Выбери любимый жанр

Магиер Лебиус - Мельников Руслан - Страница 26


Изменить размер шрифта:

26

Шли по широкому проходу. Отблески трескучего факела вырывали по обе стороны коридора клетки-камеры. Забранные решетками, отделенные друг от друга толстыми железными прутьями, высоко приподнятые на каменном основании. Дипольд проходил мимо, рыскал глазами – вправо, влево. Всматривался. Запоминал.

Пригодится. Быть может…

Первая клетка справа, у входа в темницу, оказалась пустой. Дверь – распахнута. Внутри – солома под завязку. Видимо, отсюда ее разносят по другим камерам – на подстилки.

Еще в глаза бросились широкие, грубо вырубленные и сильно наклоненные вниз короткие желоба. Вонючие… сливы, что ли? Ну да, для справления естественных нужд, видать, ставились. Отхожие желоба громоздились в углу каждой камеры и утопали в больших бочках, прислоненных к клеткам снаружи. А уж смердели те бочки – жуть! Как и положено переносным «выгребным ямам». Впору нос затыкать, когда мимо идешь. Да коли руки связаны – не больно заткнешь.

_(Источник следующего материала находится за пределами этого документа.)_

-- ==== Sys2Proof/Machine/StoPdu.lean ====
section
/-!
DEFINITION. NVMe/TCP PDUs and wire commands (R225, R231-R237): entries cut into wire commands, their issue, received PDUs, and
the XTS jobs of volumes.  PDU, command and Connect layouts are those of the NVM Express standards (log entry 25).
-/

namespace Sys2Proof.Machine

/-! ## PDUs -/

/-- Common header and the PDU-specific bytes. -/
def pduBytes (typ flags hlen pdo plen : Nat) (rest : List Byte) : List Byte :=
  toBe 1 typ ++ toBe 1 flags ++ toBe 1 hlen ++ toBe 1 pdo ++ toLe 4 plen ++ rest

/-- A PDU with header digest and data digest as the session uses them. -/
def buildPdu (digests typ flags hlen : Nat) (rest data : List Byte) : List Byte :=
  let hd := bitAt digests 0
  let dd := bitAt digests 1 && !data.isEmpty
  let pdo := if data = [] then 0 else hlen + (if hd then 4 else 0)
  let plen := hlen + (if hd then 4 else 0) + data.length + (if dd then 4 else 0)
  let header := pduBytes typ (flags + b2n hd + (if dd then 2 else 0)) hlen pdo plen rest
  header ++ (if hd then toLe 4 (crc32c header).toNat else []) ++ data ++ (if dd then toLe 4 (crc32c data).toNat else [])

/-- ICReq: PFV 0, HPDA 0, digests as requested, 16 outstanding R2Ts. -/
def Dev.icReq (d : Dev) (s : Nat) : List Byte :=
  pduBytes 0x00 0 128 0 128 (toLe 2 0 ++ [0] ++ toBe 1 (bits (d.sesWord s 0) 2 2) ++ toLe 4 15 ++ List.replicate 112 0)

/-- H2CTermReq for a failed header digest, with the header at fault. -/
def termReq (fes : Nat) (header : List Byte) : List Byte :=
  pduBytes 0x02 0 24 0 (24 + header.length) (toLe 2 fes ++ List.replicate 14 0 ++ header)

/-- A received PDU's fields. -/
def pduPlen (p : List Byte) : Nat := ofLe (cut p 4 4)
def pduCid (p : List Byte) : Nat := ofLe (cut p 8 2)

/-- Bytes of header behind which a digest stands: none for the PDUs that carry no digests. -/
def digestAt (digests : Nat) (p : List Byte) : Option Nat :=
  let t := byteAt p 0
  if bitAt digests 0 ∧ t ≠ 0x01 ∧ t ≠ 0x03 then some (byteAt p 2) else none

/-- Whether a PDU's header has the form of its type. -/
def pduFormGood (p : List Byte) : Bool :=
  let hlen := byteAt p 2
  (match byteAt p 0 with
    | 0x01 => hlen == 128 && pduPlen p == 128
    | 0x03 => hlen == 24
    | 0x05 => hlen == 24
    | 0x07 => hlen == 24
    | 0x09 => hlen == 24
    | _ => false) && decide (hlen ≤ pduPlen p)

/-- The next complete PDU of a session; one whose header is malformed needs its header only. -/
def Dev.nextPdu (d : Dev) (s : Nat) : Option (List Byte) :=
  let bs := (d.ses s).stream
  if bs.length < 8 then none
  else if !pduFormGood bs then some (bs.take 8)
  else if bs.length < pduPlen bs then none
  else some (bs.take (pduPlen bs))

/-- Whether the header digest of a PDU is right. -/
def headerGood (digests : Nat) (p : List Byte) : Bool :=
  match digestAt digests p with
  | none => true
  | some n => cut p n 4 == toLe 4 (crc32c (p.take n)).toNat

/-- A header digest failed: the H2CTermReq goes out, on a TLS session as a record, and then the RST (R242). -/
def Dev.headerFailed (d : Dev) (s : Nat) (p : List Byte) : Dev :=
  let d1 := (d.count Page.sto Reg.STO_HDGST_ERR_CNT).pulse 325
  let req := termReq 0x03 (p.take (byteAt p 2))
  if d1.sesTls s then (d1.tlsSubmit s termKind 23 req).failSessionAs s true Code.digest 0x07
  else (d1.tcpSend s req).failSession s Code.digest 0x07

/-- Receive the next PDU of session `s` when it has type `typ`, or, with `any`, when it is malformed or no PDU that a host
receives. -/
def Dev.receivePdu (d : Dev) (s typ : Nat) (any : Bool) (f : Dev → List Byte → Dev) : Dev :=
  match d.nextPdu s with
  | none => d
  | some p =>
    let good := pduFormGood p
    if !(good && byteAt p 0 == typ) && !(any && !good) then d
    else
      let d1 := d.modSes s (fun v => { v with stream := v.stream.drop p.length })
      if !good then d1.protocolError s
      else if !headerGood (d.ses s).digests p then d1.headerFailed s p
      else f d1 p

/-- The data of a PDU, and whether its data digest is right. -/
def pduData (digests : Nat) (p : List Byte) : List Byte × Bool :=
  let pdo := byteAt p 3
  let n := ofLe (cut p 16 4)
  let data := cut p pdo n
  (data, !bitAt digests 1 || cut p (pdo + n) 4 == toLe 4 (crc32c data).toNat)

/-- Whether the data of a C2HData PDU lies inside it. -/
def pduDataFits (digests : Nat) (p : List Byte) : Bool :=
  let n := ofLe (cut p 16 4)
  decide (24 ≤ byteAt p 3) && decide (byteAt p 3 + n + (if bitAt digests 1 then 4 else 0) ≤ p.length) && decide (0 < n)

/-! ## Commands -/

/-- A 64-byte command: opcode, CID, namespace, SGL, CDW10-15. -/
def sqe (op cid nsid : Nat) (sgl cdw : List Byte) : List Byte :=
  toBe 1 op ++ [0x40] ++ toLe 2 cid ++ toLe 4 nsid ++ List.replicate 16 0 ++ cut sgl 0 16 ++ cut cdw 0 24

/-- A transport data block descriptor, and an in-capsule one. -/
def sglData (len : Nat) : List Byte := toLe 8 0 ++ toLe 4 len ++ [0, 0, 0, 0x5A]
def sglCapsule (len : Nat) : List Byte := toLe 8 0 ++ toLe 4 len ++ [0, 0, 0, 0x01]

def WireCmd.cid (w : WireCmd) : Nat := w.gen * 1024 + w.slot

/-- The submission entry of a wire command, and its in-capsule data. -/
def Dev.wireSqe (d : Dev) (w : WireCmd) (fua : Bool) : List Byte × List Byte :=
  let nsid := d.volWord w.volume 3
  let slba := (d.volLong w.volume 4 + w.first) % 2 ^ 64
  let sectors := w.len / d.volSector w.volume
  if w.op = 0 then
    (toBe 1 0x7F ++ [0x40] ++ toLe 2 w.cid ++ [0x01] ++ List.replicate 19 0 ++ sglData 1024
      ++ toLe 2 0 ++ toLe 2 (bits (d.sesWord w.session 10) 16 16) ++ toLe 2 (d.qdepth w.session - 1) ++ List.replicate 18 0, [])
  else if w.op = 0x32 then (sqe 0x00 w.cid nsid [] [], [])
  else if w.op = 0x33 then
    (sqe 0x09 w.cid nsid (sglCapsule 16) (toLe 4 0 ++ toLe 4 4), toLe 4 0 ++ toLe 4 w.len ++ toLe 8 slba)
  else
    (sqe (if w.op = 0x30 then 0x02 else 0x01) w.cid nsid (sglData w.len)
      (toLe 8 slba ++ toLe 4 (sectors - 1 + b2n fua * 2 ^ 30)), [])

/-! ## Storage entries (R226, R231) -/

def QueueEntry.lba (e : QueueEntry) : Nat := ofLe (cut e.head 8 8)
def QueueEntry.total (e : QueueEntry) : Nat := (e.frags.map (·.2)).sum
def QueueEntry.trimCount (e : QueueEntry) : Nat := ofLe (cut e.head 16 4)
def QueueEntry.fua (e : QueueEntry) : Bool := bitAt (byteAt e.head 2) 0

/-- Check 1 of R231. -/
def Dev.stoFormGood (d : Dev) (e : QueueEntry) : Bool :=
  let sector := d.volSector e.volume
  let data := e.opcode == 0x30 || e.opcode == 0x31
  decide (byteAt e.head 2 ≤ (if e.opcode = 0x31 then 1 else 0)) && byteAt e.head 3 == 0
    && (data || bits (byteAt e.head 1) 0 4 == 0)
    && decide (ofLe (cut e.head 4 4) < 2 ^ 18)
    && (!data || (decide (0 < e.total) && decide (e.total ≤ 2 ^ 24) && e.total % sector == 0))
    && (e.opcode != 0x32 || (e.lba == 0 && (e.head.drop 16).all (· == 0)))
    && (e.opcode != 0x33 || (e.trimCount != 0 && (e.head.drop 20).all (· == 0)))

/-- Sectors an entry names. -/
def Dev.entrySectors (d : Dev) (e : QueueEntry) : Nat :=
  if e.opcode = 0x33 then e.trimCount else if e.opcode = 0x32 then 0 else e.total / d.volSector e.volume
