/-- Take the page request of a group: what it holds, and the port without it. -/
def Dev.takeGroup (d : Dev) (n group : Nat) : Option (ReadTarget × Dev) :=
  let h := d.hostPort n
  match h.pageRequests.find? (fun e => e.1 == group) with
  | none => none
  | some e => some (e.2, d.setHostPort n { h with pageRequests := h.pageRequests.filter (fun e => e.1 != group) })

/-- A PRG response (R283): the held read may be issued again, or it fails with ACCESS; a response to an unknown group is
discarded. -/
def Dev.groupResponse (d : Dev) (n group : Nat) (success : Bool) : Dev :=
  match d.takeGroup n group with
  | none => d
  | some (t, d1) =>
    if success then d1
    else (d1.failTarget t QErr.fetchAccess Code.access MoverErr.hostAccess).pageFailed n

/-- R283. -/
def execPrgResponse (port group : Nat) (success : Bool) (s : State) : Host.Outcome State Fault Refusal :=
  s.become (s.dev.groupResponse port group success)

/-- No response within HIF_PRI_TO (R283). -/
def Dev.groupTimeout (d : Dev) (n group : Nat) : Dev :=
  match d.takeGroup n group with
  | none => d
  | some (t, d1) => (d1.failTarget t QErr.fetchTimeout Code.timeout MoverErr.hostTimeout).pageFailed n

/-- R283. -/
def execPageRequestTimeout (port group : Nat) (s : State) : Host.Outcome State Fault Refusal :=
  s.become (s.dev.groupTimeout port group)

/-- A completion times out (R295). -/
def Dev.readTimeout (d : Dev) (n : Nat) (t : ReadTarget) : Dev :=
  if d.readOpen n t then (d.failTarget t QErr.fetchTimeout Code.timeout MoverErr.hostTimeout).noteTimeout n (d.readAttr t).pf
  else d

/-- R295. -/
def execCompletionTimeout (port : Nat) (target : ReadTarget) (s : State) : Host.Outcome State Fault Refusal :=
  s.become (s.dev.readTimeout port target)

/-- A read completion arrives (R283, R295): good data is used by the work that asked for it. -/
def Dev.readCompletion (d : Dev) (n : Nat) (t : ReadTarget) (answer : HostAnswer) : Dev :=
  if !d.readOpen n t then d
  else
    match answer with
    | .data => (match t with
      | .fetch q => d.fetchEntry q .data
      | .mover m => d.issueBurst m true .data
      | .wire k => d.issueWire k .data
      | .entry q idx =>
        let op := if d.qType q = typeCipher then 0x20 else 0x01
        if (d.nextEntry q op).map (·.index) ≠ some idx then d
        else if op = 0x20 then d.cipherEntry q .data else d.sendEntry q .data)
    | .notPresent =>
      d.notPresent n (d.readAttr t).pf t (fun d => d.failTarget t QErr.fetchAccess Code.access MoverErr.hostAccess)
    | .discarded e => d.linkError n e
    | .refused => d.failTarget t QErr.fetchAccess Code.access MoverErr.hostAccess
    | .timeout => d.readTimeout n t
    | .poisoned => (d.failTarget t QErr.fetchPoison Code.fault MoverErr.hostPoison).notePoison n (d.readAttr t).pf

/-- R295. -/
def execReadCompletionReceive (port : Nat) (target : ReadTarget) (answer : HostAnswer) (s : State) :
    Host.Outcome State Fault Refusal :=
  s.become (s.dev.readCompletion port target answer)

/-! ## Slice interrupt entries -/

/-- An operation on an entry that R288 refuses: the slice is not ACTIVE or belongs to the other port; WRITE and CLEAR on a
locked slice, which also counts (R311). -/
def Dev.sitOp (d : Dev) (n op : Nat) (f : Dev → Nat → Nat → List Word → Dev) : Dev :=
  d.portExec (portSit n) op (fun d o =>
    let sel := wordAt o.buf 0
    let s := bits sel 4 12
    let v := d.slice s
    if v.state ≠ .active ∨ v.hostPort ≠ n then (Code.access, d)
    else if v.isLocked ∧ op ≠ 3 then (Code.access, d.confRefused s)
    else (Code.ok, f d s (bits sel 0 4) o.buf))

/-- R288. -/
def execSitWrite (port : Nat) (s : State) : Host.Outcome State Fault Refusal :=
  s.become (s.dev.sitOp port 1 (fun d s e buf => d.setSit s e {
    addr := wordAt buf 1 / 4 * 4 + wordAt buf 2 * 2 ^ 32
    data := wordAt buf 3
    incarnation := (d.slice s).incarnation
    valid := true }))

/-- R288. -/
def execSitClear (port : Nat) (s : State) : Host.Outcome State Fault Refusal :=
  s.become (s.dev.sitOp port 2 (fun d s e _ => d.setSit s e { d.sitEntry s e with valid := false, pending := false }))

/-- R288. -/
def execSitRead (port : Nat) (s : State) : Host.Outcome State Fault Refusal :=
  s.become (s.dev.sitOp port 3 (fun d s e _ =>
    let v := d.sitEntry s e
    let p := Page.hif port
    ((d.wr (p + Reg.HIF_SIT_ADDR_LO_ADDR.off) (BitVec.ofNat 32 v.addr)).wr (p + Reg.HIF_SIT_ADDR_HI_ADDR.off)
      (BitVec.ofNat 32 (v.addr / 2 ^ 32))).wr (p + Reg.HIF_SIT_DATA_DATA.off) (BitVec.ofNat 32 v.data)))

/-- R289. -/
def execSliceInterruptRaise (slice entry stamp : Nat) (s : State) : Host.Outcome State Fault Refusal :=
  s.become (if slice < 4096 ∧ entry < 16 then s.dev.sliceInterrupt slice entry stamp else s.dev)

/-- The tenant writes MASK of an entry (R289): unmasking with PENDING sends one message. -/
def Dev.sitMask (d : Dev) (s e : Nat) (m : Bool) : Dev :=
  let v := d.sitEntry s e
  if !m ∧ v.pending then (d.setSit s e { v with mask := false, pending := false }).sitSend s v
  else d.setSit s e { v with mask := m }

/-- R289. -/
def execSitMaskWrite (slice entry : Nat) (mask : Bool) (s : State) : Host.Outcome State Fault Refusal :=
  s.become (if slice < 4096 ∧ entry < 16 ∧ (s.dev.slice slice).state = .active then s.dev.sitMask slice entry mask else s.dev)

/-- The words of an entry as the tenant reads them (R287). -/
def SitEntry.word (v : SitEntry) (i : Nat) : Nat :=
  match i with
  | 0 => bits v.addr 0 32 / 4 * 4
  | 1 => bits v.addr 32 32
  | 2 => v.data
  | _ => v.incarnation * 2 ^ 8 + b2n v.valid * 4 + b2n v.pending * 2 + b2n v.mask

/-! ## Slice windows (R278, R279) -/

/-- What becomes of a window access (R279): 0 applied, 1 refused as the second row, 2 refused as the fourth row. -/
def Dev.windowOutcome (d : Dev) (port slice rid : Nat) (stream : Option Nat) (tbit : Bool) : Nat :=
  let v := d.slice slice
  if v.state ≠ .active ∨ v.hostPort ≠ port ∨ (bitAt (v.word 0) 29 ∧ rid % 2 ^ 16 ≠ bits (v.word 2) 0 16) then 1
  else if v.tdi = .error then 2
  else if v.isLocked ∧ ¬ (tbit ∧ stream.isSome ∧ stream = v.stream) then 2
  else 0

/-- A write that is applied: `m` holds the bits of its enabled bytes (R29, R323). -/
def Dev.windowWrite (d : Dev) (port slice off rid w m : Nat) : Dev :=
  let o := off % 0x1000
  match off / 0x1000 with
  | 0 => if m = 2 ^ 32 - 1 then d.doorbellWrite port (some slice) (o / 4) w else d.dropDoorbell
  | 2 =>
    d.onMail (.manager port rid) (.tenant slice) o (fun d =>
      if m = 0 then d
      else if o < 0x40 then
        d.mailStage (.tenant slice) (o / 4) (without ((d.mailBox (.tenant slice)).tx.getD (o / 4) 0) m + (w &&& m))
      else if o = 0x40 then d.mailSend (.manager port rid) (.tenant slice) (some (d.slice slice).pasid)
      else if o = 0x48 then d.mailPop (.tenant slice)
      else d)
  | 3 => if o < 0x100 ∧ o % 16 = 12 ∧ bitAt m 0 then d.sitMask slice (o / 16) (bitAt w 0) else d
  | _ => d

/-- A read that is applied, answered with its enabled bytes (R29). -/
def Dev.windowRead (d : Dev) (port slice off rid m : Nat) : Dev :=
  let o := off % 0x1000
  let answer (n : Nat) (d : Dev) : Dev := d.emit (.readData (BitVec.ofNat 32 (n &&& m)))
  match off / 0x1000 with
  | 0 => answer (d.doorbellValue port (some slice) (o / 4)) d
  | 1 => if 0x40 ≤ o ∧ o < 0x60 ∧ o % 8 = 0 then d.readLo slice ((o - 0x40) / 8) m else answer (d.sliceStatus slice o) d
  | 2 =>
    if d.domainOn 0 then (answer (d.mailReg (.tenant slice) o) d).mailClear (.tenant slice) o
    else (((d.aerError port 1 AerBit.completerAbort true [slice * 0x10000 + off, rid]).accessError (.manager port rid) (0x2000 + o)
      false 2).pulse 493).emit (.abort false)
  | 3 => answer (if o < 0x100 then (d.sitEntry slice (o / 16)).word (o % 16 / 4) else 0) d
  | _ => answer 0 d

/-- Whether a TLP arrives on a stream that has become Insecure (R284): stream 0 is the link stream, which carries what is on no
selective stream. -/
def Dev.onInsecure (d : Dev) (port : Nat) (stream : Option Nat) : Bool := (d.hostPort port).ideState (stream.getD 0) == .insecure

/-- A window access (R279): to a port whose link is up and whose PF1 is not in D3hot; a TLP on an Insecure stream is discarded
(R284). -/
def Dev.windowAccess (d : Dev) (port slice off rid : Nat) (write : Bool) (w m : Nat) (stream : Option Nat) (tbit : Bool) : Dev :=
  if !d.fnReady port 1 ∨ d.onInsecure port stream ∨ 4095 < slice ∨ 0xFFFF < off then d
  else
    let o := off / 4 * 4
    match d.windowOutcome port slice rid stream tbit with
    | 0 => if write then d.windowWrite port slice o rid w m else d.windowRead port slice o rid m
    | 1 =>
      let d1 := d.count (Page.hif port) Reg.HIF_UR_CNT_CNT
      if write then d1 else d1.emit (.readData 0#32)
    | _ =>
      let d1 := (((d.count (Page.hif port) Reg.HIF_TEE_REJ_CNT_CNT).confRefused slice).pulse 71).aerError port 1 AerBit.unsupported (!write)
        [slice * 0x10000 + off, rid]
      if write then d1 else d1.emit .unsupported

/-- R279. -/
def execSliceWindowAccess (port slice offset rid : Nat) (write : Bool) (value : Word) (be : BitVec 4) (stream : Option Nat)
    (tbit : Bool) (s : State) : Host.Outcome State Fault Refusal :=
  s.become (s.dev.windowAccess port slice offset rid write value.toNat (byteMask be) stream tbit)

/-! ## IDE and TDISP -/

/-- An integrity failure on a stream (R284). -/
def Dev.ideFailure (d : Dev) (n st : Nat) : Dev :=
  let h := d.hostPort n
  if h.ideState st ≠ .secure then d
  else
    let d1 := ((d.setHostPort n (h.setIde st .insecure)).latchFault (Page.hif n) FaultBit.hif_IDE_ERR).pulse 74
    (d1.slices.map (·.1)).foldl (fun (d : Dev) s =>
      let v := d.slice s
      if v.hostPort = n ∧ v.isLocked ∧ v.stream = some st then d.setTdi s .error true else d) d1

/-- R284. -/
def execIdeIntegrityFailure (port stream : Nat) (s : State) : Host.Outcome State Fault Refusal :=
  s.become (s.dev.ideFailure port stream)

/-- The numbers of the records of `size` bytes in an area that has a byte other than 0. -/
def Dev.recordsIn (d : Dev) (base size count : Nat) : List Nat :=
  ((d.gddr.filter (fun c => decide (base ≤ c.1) && decide (c.1 < base + size * count))).map (fun c => (c.1 - base) / size)).dedup

/-- Whether a slice owns an SA, a volume or a session (R310). -/
def Dev.ownsTransport (d : Dev) (s : Nat) : Bool :=
  (d.recordsIn (d.saAddr 0) 128 1048576).any (fun n => d.saValid n && !Sa.mgr (d.saWords n) && Sa.owner (d.saWords n) == s)
    || (d.recordsIn (d.volAddr 0) 64 262144).any (fun n => d.volValid n && !d.volMgr n && bits (d.volWord n 1) 0 12 == s)
    || (d.recordsIn (d.sesAddr 0) 128 65536).any (fun n => d.sesValid n && !d.sesMgr n && bits (d.sesWord n 1) 0 12 == s)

Коридор через подземное узилище, казалось, тянулся бесконечно. И решетчатых клетушек вдоль прохода располагалось превеликое множество. Пустовали единицы. В них над самым потолком имелись небольшие, узкие – сжатый кулак едва-едва пролезет – окошки. В прочих камерах не было и таких отдушин. Но именно в этих безоконных клетках находились узники маркграфа.

Людей здесь словно специально держали в неимоверной тесноте и духоте. Да, собственно, и на людей-то походили уже немногие. Дипольд аж передернул плечами. Зверье! Грязные, заросшие, в рваных лохмотьях, с гниющими струпьями на руках и ногах. Многие в цепях и колодках. Изможденные, худющие, будто живые скелеты.

Одни лежали на грязном полу и смешанной с грязью соломе – молча, не шевелясь, не произнося ни звука. Бездыханными колодами лежали. То ли умерли уже, то ли еще до прихода смерти утратили всякий интерес к жизни. Другие стенали и плакали… Что-то просили у стражников, о чем-то умоляли. Но как-то заученно, неубедительно, по привычке скорее.

– Кушать! Еды! Нам! Сюда! – едва разобрал Дипольд в нудном монотонном бубнеже.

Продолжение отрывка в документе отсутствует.